Amnestic Mild Cognitive Impairment: Structural MR Imaging Findings Predictive of Conversion to Alzheimer Disease

G. Karasa,b,c, J. Sluimera,b,c, R. Goekoopb,c, W. van der Flierc, S.A.R.B. Romboutsf,g,h, H. Vrenkena,b, P. Scheltensc,d, N. Foxe and F. Barkhofa,b,c

a Department of Diagnostic Radiology, VU University Medical Center, Amsterdam, the Netherlands
b Image Analysis Center, VU University Medical Center, Amsterdam, the Netherlands
c Alzheimer Center, VU University Medical Center, Amsterdam, the Netherlands
d Department of Clinical Neurology, VU University Medical Center, Amsterdam, the Netherlands
e Dementia Research Group, Department of Clinical Neurology, Institute of Neurology, London, UK
f Department of Physics and Medical Technology, Alzheimer Center, VU University Medical Center and Leiden Institute for Brain and Cognition, Leiden, the Netherlands
g Department of Psychology, Leiden University, Leiden, the Netherlands
h Department of Radiology, Leiden University Medical Center, Leiden, the Netherlands

Please address correspondence to Giorgos Karas, MD, Department of Diagnostic Radiology, VU University Medical Centre, De Boelelaan 1117, 1081 HV, Amsterdam, the Netherlands; e-mail: GB.Karas{at}vumc.nl

BACKGROUND AND PURPOSE: Mild cognitive impairment (MCI) is considered by many to be a prodromal phase of Alzheimer disease (AD). We used voxel-based morphometry (VBM) to find out whether structural differences on MR imaging could offer insight into the development of clinical AD in patients with amnestic MCI at 3-year follow-up.

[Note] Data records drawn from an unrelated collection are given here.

-- ==== Sys2Proof/Machine/Dispatch.lean ====
section
/-! DEFINITION. One arm for each command of the TC-22: the call of its meaning. -/

namespace Sys2Proof.Machine

def exec (i : Instr) (s : State) : Host.Outcome State Fault Refusal :=
  match i with
  | .zeroCrossEdge => Sys2Proof.Machine.execZeroCrossEdge s
  | .dipEntry => Sys2Proof.Machine.execDipEntry s
  | .qualifyAbort => Sys2Proof.Machine.execQualifyAbort s
  | .lossDeclaration => Sys2Proof.Machine.execLossDeclaration s
  | .mainsReturn => Sys2Proof.Machine.execMainsReturn s
  | .settleEnd => Sys2Proof.Machine.execSettleEnd s
  | .confidenceRise => Sys2Proof.Machine.execConfidenceRise s
  | .reserveConversionDue => Sys2Proof.Machine.execReserveConversionDue s
  | .reserveResult level => Sys2Proof.Machine.execReserveResult level s
  | .backupPowerUp => Sys2Proof.Machine.execBackupPowerUp s
  | .backupCollapse reached kept => Sys2Proof.Machine.execBackupCollapse reached kept s
  | .backupTick => Sys2Proof.Machine.execBackupTick s
  | .doorSampleMark => Sys2Proof.Machine.execDoorSampleMark s
  | .doorInputChange p isOpen => Sys2Proof.Machine.execDoorInputChange p isOpen s
  | .doorDebounce p => Sys2Proof.Machine.execDoorDebounce p s
  | .nresetAssert => Sys2Proof.Machine.execNresetAssert s
  | .nresetRelease => Sys2Proof.Machine.execNresetRelease s
  | .parameterLoad misread => Sys2Proof.Machine.execParameterLoad misread s
  | .scanPageRead misread => Sys2Proof.Machine.execScanPageRead misread s
  | .routineSampleDue p => Sys2Proof.Machine.execRoutineSampleDue p s
  | .routineSampleDone p c0 c1 c2 c3 => Sys2Proof.Machine.execRoutineSampleDone p c0 c1 c2 c3 s
  | .restoreSampleDone p c0 c1 c2 c3 => Sys2Proof.Machine.execRestoreSampleDone p c0 c1 c2 c3 s
  | .mergeWindowExpiry p => Sys2Proof.Machine.execMergeWindowExpiry p s
  | .writeVerifyDone damage => Sys2Proof.Machine.execWriteVerifyDone damage s
  | .eraseDone residue => Sys2Proof.Machine.execEraseDone residue s
  | .paramOperationDone damage => Sys2Proof.Machine.execParamOperationDone damage s
  | .heaterGrant => Sys2Proof.Machine.execHeaterGrant s
  | .burstEnd p => Sys2Proof.Machine.execBurstEnd p s
  | .periodBoundary p => Sys2Proof.Machine.execPeriodBoundary p s
  | .frameDiscard bytes badStop => Sys2Proof.Machine.execFrameDiscard bytes badStop s
  | .rxGapTimeout => Sys2Proof.Machine.execRxGapTimeout s
  | .unknownRequestType type payload => Sys2Proof.Machine.execUnknownRequestType type payload s
  | .status payload => Sys2Proof.Machine.execStatus payload s
  | .start payload => Sys2Proof.Machine.execStart payload s
  | .report payload => Sys2Proof.Machine.execReport payload s
  | .checkpoint payload => Sys2Proof.Machine.execCheckpoint payload s
  | .endCycle payload => Sys2Proof.Machine.execEndCycle payload s
  | .plan payload => Sys2Proof.Machine.execPlan payload s
  | .resumeAccept payload => Sys2Proof.Machine.execResumeAccept payload s
  | .resumeReheat payload => Sys2Proof.Machine.execResumeReheat payload s
  | .resumeCool payload => Sys2Proof.Machine.execResumeCool payload s
  | .resumeGuard payload => Sys2Proof.Machine.execResumeGuard payload s
  | .resumeClose payload => Sys2Proof.Machine.execResumeClose payload s
  | .guard payload => Sys2Proof.Machine.execGuard payload s
  | .clearAllAdvisory payload => Sys2Proof.Machine.execClearAllAdvisory payload s
  | .clearAdvisoryFault payload => Sys2Proof.Machine.execClearAdvisoryFault payload s
  | .clearBlockingFault payload => Sys2Proof.Machine.execClearBlockingFault payload s
  | .history payload => Sys2Proof.Machine.execHistory payload s
  | .format payload => Sys2Proof.Machine.execFormat payload s
  | .paramRead payload => Sys2Proof.Machine.execParamRead payload s
  | .paramWrite payload => Sys2Proof.Machine.execParamWrite payload s
  | .paramStore payload => Sys2Proof.Machine.execParamStore payload s
  | .replySent => Sys2Proof.Machine.execReplySent s
  | .syncByte => Sys2Proof.Machine.execSyncByte s

end Sys2Proof.Machine
end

MATERIALS AND METHODS: Twenty-four amnestic patients with MCI were included. After 3 years, 46% had progressed to AD (n = 11; age, 72.7 ± 4.8 years; women/men, 8/3). For 13 patients (age, 72.4 ± 8.6 years; women/men, 10/3), the diagnosis remained MCI. Baseline MR imaging at 1.5T included a coronal heavily T1-weighted 3D gradient-echo sequence. Localized gray matter differences were assessed with VBM.

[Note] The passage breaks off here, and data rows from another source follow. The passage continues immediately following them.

/-- The ranges of the backup items: confidence 0 to 15, interval counter at most 600 s, ride-through 200 or 80 ms, stall
0 to 16 777 215 s, L 0 to 255 (R1, R7, Table 2-2). -/
def Dev.backupRanges (d : Dev) : Prop :=
  d.bkd.confidence ≤ 15 ∧ d.bkd.interval ≤ 600 ∧ (d.bkd.monitor.rideThrough = 200 ∨ d.bkd.monitor.rideThrough = 80) ∧
  ∀ p, (d.bkd.facts.get p).stall ≤ 16777215 ∧ (d.bkd.facts.get p).losses ≤ 255

/-- R26: "Outside STARTUP, a pocket's stall counter is 0 and stopped whenever the pocket is VACANT, DRYING, COOLING or
ANTICREASE", in the run states in which the main domain holds a pocket state. -/
def Dev.stallLaw (d : Dev) : Prop :=
  d.run = .run ∨ d.run = .lossCommit → ∀ p,
    (d.psq.get p).state = .vacant ∨ (d.psq.get p).state = .drying ∨ (d.psq.get p).state = .cooling ∨
      (d.psq.get p).state = .anticrease →
    (d.bkd.facts.get p).stall = 0 ∧ (d.bkd.facts.get p).stallRunning = false

/-- In BACKUP nothing of the main domain is left (R17). -/
def Dev.darkIsLost (d : Dev) : Prop := d.run = .backup → d.mainOff = d

/-- The queue holds at most 4 ERASE entries and at most one FORMAT entry (Table 5-2). -/
def Dev.eraseCapacity (d : Dev) : Prop := d.countEntries Work.isErase ≤ 4 ∧ d.countEntries Work.isFormat ≤ 1

/-- Every parameter word lies in the range of its index, and the table codes rise (Table 11-8, R76). -/
def Params.legal (p : Params) : Prop :=
  (∀ i, clampWord i p[i] = p[i]) ∧ ∀ k : Fin 9, 0 < k.val → p.code (prevBreakpoint k) < p.code k

end Sys2Proof.Machine
end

RESULTS: The converters had less gray matter volume in medial (including the hippocampus) and lateral temporal lobe, parietal lobe, and lateral temporal lobe structures. After correction for age, sex, total gray matter volume, and neuropsychological evaluation, left-sided atrophy remained statistically significant. Specifically, converters had more left parietal atrophy (angular gyrus and inferior parietal lobule) and left lateral temporal lobe atrophy (superior and middle temporal gyrus) than stable patients with MCI.

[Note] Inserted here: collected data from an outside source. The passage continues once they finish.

/-- CHECKPOINT (R72, R170). Outside an unmarked cycle it is refused with STATE; under JOURNAL_FAIL it is answered FAULTED.
A clean image without an entry is answered at once with the newest completed sequence. A dirty one gets a PROGRESS entry,
and the reply is owed to its completion; so it is to a queued entry's, and to a clean write's in flight. A write in flight
under a dirty image gets a recommit request, and the reply is owed to the completion after its own. -/
def Obligations.Checkpoint : Prop :=
  ∀ (s : State) (p : Pocket) (payload : List Byte), Admitted .checkpoint payload s.dev → pocketOf payload = some p →
    ((s.dev.psq.get p).state.active = false ∨ (s.dev.psq.get p).mark ≠ none →
      exec (.checkpoint payload) s = .next { s with dev := s.dev.replied 0x84 [2, pocketIndexByte p] }) ∧
    ∀ im, (s.dev.psq.get p).state.active = true → (s.dev.psq.get p).mark = none → s.dev.image.get p = some im →
      ((s.dev.psq.get p).blocking.journalFail = true →
        exec (.checkpoint payload) s = .next { s with dev := s.dev.replied 0x84 [5, pocketIndexByte p] }) ∧
      ((s.dev.psq.get p).blocking.journalFail = false →
        (im.commit = .none → im.dirty = false → ∀ w, (s.dev.ring.get p).newest = some w →
          exec (.checkpoint payload) s = .next { s with
            dev := s.dev.replied 0x84 ([0, pocketIndexByte p] ++ wordBytes w) }) ∧
        (im.commit = .none → im.dirty = true →
          ∃ d' im', exec (.checkpoint payload) s = .next { s with dev := d' } ∧
            d'.image.get p = some im' ∧ im'.body = im.body ∧
            (im'.commit = .queued .progress ∨ im'.commit = .inFlight .progress) ∧
            ⟨.checkpoint, some p, false, 0⟩ ∈ d'.link.deferred ∧ s.dev.linkServed d' ∧
            d' = { s.dev with
              image := d'.image, engine := d'.engine, ring := d'.ring, journal := d'.journal, link := d'.link }) ∧
        ((∃ k, im.commit = .queued k) ∨ (∃ k, im.commit = .inFlight k) ∧ im.dirty = false →
          exec (.checkpoint payload) s = .next { s with dev := { s.dev with link := { s.dev.link with
            receiver := .hunting, gapMs := 0
            deferred := s.dev.link.deferred ++ [⟨.checkpoint, some p, false, 0⟩] } } }) ∧
        (∀ k, im.commit = .inFlight k → im.dirty = true →
          exec (.checkpoint payload) s = .next { s with dev := { s.dev with
            image := s.dev.image.set p (some { im with
              recommit := some (match im.recommit with | none => .progress | some r => r) })
            link := { s.dev.link with
              receiver := .hunting, gapMs := 0
              deferred := s.dev.link.deferred ++ [⟨.checkpoint, some p, false, 1⟩] } } }))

CONCLUSION: By studying 2 MCI populations, converters versus nonconverters, we found atrophy beyond the medial temporal lobe to be characteristic of patients with MCI who will progress to dementia. Atrophy of structures such as the left lateral temporal lobe and left parietal cortex may independently predict conversion.